[TASK BRIEF] Please copy the data shown below, word for word.

[DATA RECORDS]
..........

-- ==== Sys2Proof/Machine/Text.lean ====
section
/-! DEFINITION. The textual form of a command (spec/30_encoding.md R102), as the spec's vectors and examples write it.
A layout that holds an undefined tag has no text, and neither has a wire frame. -/

namespace Sys2Proof.Machine

/-- One hexadecimal digit. -/
def hexDigit (n : Nat) : Char := ['0', '1', '2', '3', '4', '5', '6', '7', '8', '9', 'A', 'B', 'C', 'D', 'E', 'F'].getD n '0'

/-- A byte as two hexadecimal digits. -/
def byteText (b : Byte) : String := String.ofList [hexDigit (b.toNat / 16), hexDigit (b.toNat % 16)]

/-- Words with a separator between them. -/
def joinText (sep : String) : List String → String
  | [] => ""
  | [x] => x
  | x :: y :: rest => x ++ sep ++ joinText sep (y :: rest)

/-- `"[" HEX HEX ... "]"`. -/
def bytesText (bs : Bytes) : String := "[" ++ joinText " " (bs.map byteText) ++ "]"

/-- A byte operand, in hexadecimal. -/
def byteOperandText (b : Byte) : String := "0x" ++ byteText b

/-- A u16 operand, in hexadecimal. -/
def halfText (x : Half) : String := "0x" ++ byteText ((x >>> 8).setWidth 8) ++ byteText (x.setWidth 8)

/-- Text between curly brackets. -/
def braced (t : String) : String := String.singleton (Char.ofNat 123) ++ t ++ String.singleton (Char.ofNat 125)

/-- The name of a tag; an undefined tag has none (R96). -/
def tagText (d : FieldDesc) : Option String :=
  if d.tag = 0x01 then some "u8"
  else if d.tag = 0x02 then some "u16"
  else if d.tag = 0x04 then some "u32"
  else if d.tag = 0x11 then some "s8"
  else if d.tag = 0x12 then some "s16"
  else if d.tag = 0x14 then some "s32"
  else if d.tag = 0x20 then some ("bytes(" ++ toString d.n.toNat ++ ")")
  else if d.tag = 0x30 then some "greedy"
  else none

/-- The descriptors of a layout, in order. -/
def descTexts : Layout → Option (List String)
  | [] => some []
  | d :: rest =>
    match tagText d, descTexts rest with
    | some t, some ts => some ((d.name ++ ":" ++ t) :: ts)
    | _, _ => none

/-- A layout operand. -/
def layoutText (lay : Layout) : Option String := (descTexts lay).map fun ts => braced (joinText ", " ts)

/-- A field value. -/
def valueText : FieldValue → String
  | .int v => toString v
  | .bytes b => bytesText b

/-- A `values` operand. -/
def valuesText (vals : Values) : String :=
  braced (joinText ", " (vals.map fun p => p.1 ++ "=" ++ valueText p.2))

/-- The window operand `w=0` to `w=3`. -/
def windowText (w0 : BitVec 2) : String := "w=" ++ toString w0.toNat

/-- The pending operand `p=0` or `p=1`. -/
def pendingText (p0 : Bool) : String := if p0 then "p=1" else "p=0"

/-- The text of a command (R102). -/
def commandText : Instr → Option String
  | .crc16 seed data => some ("CRC16 " ++ halfText seed ++ ", " ++ bytesText data)
  | .crcFeed data => some ("CRC_FEED " ++ bytesText data)
  | .stuff w0 data => some ("STUFF " ++ windowText w0 ++ ", " ++ bytesText data)
  | .unstuff w0 p0 data =>
    some ("UNSTUFF " ++ windowText w0 ++ ", " ++ pendingText p0 ++ ", " ++ bytesText data)
  | .pack layout values => (layoutText layout).map fun t => "PACK " ++ t ++ ", " ++ valuesText values
  | .unpack layout data => (layoutText layout).map fun t => "UNPACK " ++ t ++ ", " ++ bytesText data
  | .getField values fname => some ("GET_FIELD " ++ valuesText values ++ ", " ++ fname)
  | .detPush b => some ("DET_PUSH " ++ byteOperandText b)
  | .detClear => some "DET_CLEAR"
  | .assemble iname id values =>
    some ("ASSEMBLE " ++ iname ++ ", " ++ byteOperandText id ++ ", " ++ valuesText values)
  | .disassemble frame => some ("DISASSEMBLE " ++ bytesText frame)
  | .reset => some "RESET"
  | .status _ _ => none
  | .ping _ => none
  | .read _ _ _ => none
  | .write _ _ _ => none
  | .regWrite _ _ _ => none
  | .action _ => none
  | .factoryReset _ _ => none
  | .reboot _ => none
  | .clear _ _ _ => none
  | .syncRead _ _ _ _ => none
  | .syncWrite _ _ _ _ => none
  | .bulkRead _ _ => none
  | .bulkWrite _ _ => none

end Sys2Proof.Machine
end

..........

[THE ANSWER]
-- ==== Sys2Proof/Machine/Text.lean ====
section
/-! DEFINITION. The textual form of a command (spec/30_encoding.md R102), as the spec's vectors and examples write it.
A layout that holds an undefined tag has no text, and neither has a wire frame. -/

namespace Sys2Proof.Machine

/-- One hexadecimal digit. -/
def hexDigit (n : Nat) : Char := ['0', '1', '2', '3', '4', '5', '6', '7', '8', '9', 'A', 'B', 'C', 'D', 'E', 'F'].getD n '0'

/-- A byte as two hexadecimal digits. -/
def byteText (b : Byte) : String := String.ofList [hexDigit (b.toNat / 16), hexDigit (b.toNat % 16)]

/-- Words with a separator between them. -/
def joinText (sep : String) : List String → String
  | [] => ""
  | [x] => x
  | x :: y :: rest => x ++ sep ++ joinText sep (y :: rest)

/-- `"[" HEX HEX ... "]"`. -/
def bytesText (bs : Bytes) : String := "[" ++ joinText " " (bs.map byteText) ++ "]"

/-- A byte operand, in hexadecimal. -/
def byteOperandText (b : Byte) : String := "0x" ++ byteText b

/-- A u16 operand, in hexadecimal. -/
def halfText (x : Half) : String := "0x" ++ byteText ((x >>> 8).setWidth 8) ++ byteText (x.setWidth 8)

/-- Text between curly brackets. -/
def braced (t : String) : String := String.singleton (Char.ofNat 123) ++ t ++ String.singleton (Char.ofNat 125)

/-- The name of a tag; an undefined tag has none (R96). -/
def tagText (d : FieldDesc) : Option String :=
  if d.tag = 0x01 then some "u8"
  else if d.tag = 0x02 then some "u16"
  else if d.tag = 0x04 then some "u32"
  else if d.tag = 0x11 then some "s8"
  else if d.tag = 0x12 then some "s16"
  else if d.tag = 0x14 then some "s32"
  else if d.tag = 0x20 then some ("bytes(" ++ toString d.n.toNat ++ ")")
  else if d.tag = 0x30 then some "greedy"
  else none

/-- The descriptors of a layout, in order. -/
def descTexts : Layout → Option (List String)
  | [] => some []
  | d :: rest =>
    match tagText d, descTexts rest with
    | some t, some ts => some ((d.name ++ ":" ++ t) :: ts)
    | _, _ => none

/-- A layout operand. -/
def layoutText (lay : Layout) : Option String := (descTexts lay).map fun ts => braced (joinText ", " ts)

/-- A field value. -/
def valueText : FieldValue → String
  | .int v => toString v
  | .bytes b => bytesText b

/-- A `values` operand. -/
def valuesText (vals : Values) : String :=
  braced (joinText ", " (vals.map fun p => p.1 ++ "=" ++ valueText p.2))

/-- The window operand `w=0` to `w=3`. -/
def windowText (w0 : BitVec 2) : String := "w=" ++ toString w0.toNat

/-- The pending operand `p=0` or `p=1`. -/
def pendingText (p0 : Bool) : String := if p0 then "p=1" else "p=0"

/-- The text of a command (R102). -/
def commandText : Instr → Option String
  | .crc16 seed data => some ("CRC16 " ++ halfText seed ++ ", " ++ bytesText data)
  | .crcFeed data => some ("CRC_FEED " ++ bytesText data)
  | .stuff w0 data => some ("STUFF " ++ windowText w0 ++ ", " ++ bytesText data)
  | .unstuff w0 p0 data =>
    some ("UNSTUFF " ++ windowText w0 ++ ", " ++ pendingText p0 ++ ", " ++ bytesText data)
  | .pack layout values => (layoutText layout).map fun t => "PACK " ++ t ++ ", " ++ valuesText values
  | .unpack layout data => (layoutText layout).map fun t => "UNPACK " ++ t ++ ", " ++ bytesText data
  | .getField values fname => some ("GET_FIELD " ++ valuesText values ++ ", " ++ fname)
  | .detPush b => some ("DET_PUSH " ++ byteOperandText b)
  | .detClear => some "DET_CLEAR"
  | .assemble iname id values =>
    some ("ASSEMBLE " ++ iname ++ ", " ++ byteOperandText id ++ ", " ++ valuesText values)
  | .disassemble frame => some ("DISASSEMBLE " ++ bytesText frame)
  | .reset => some "RESET"
  | .status _ _ => none
  | .ping _ => none
  | .read _ _ _ => none
  | .write _ _ _ => none
  | .regWrite _ _ _ => none
  | .action _ => none
  | .factoryReset _ _ => none
  | .reboot _ => none
  | .clear _ _ _ => none
  | .syncRead _ _ _ _ => none
  | .syncWrite _ _ _ _ => none
  | .bulkRead _ _ => none
  | .bulkWrite _ _ => none

end Sys2Proof.Machine
end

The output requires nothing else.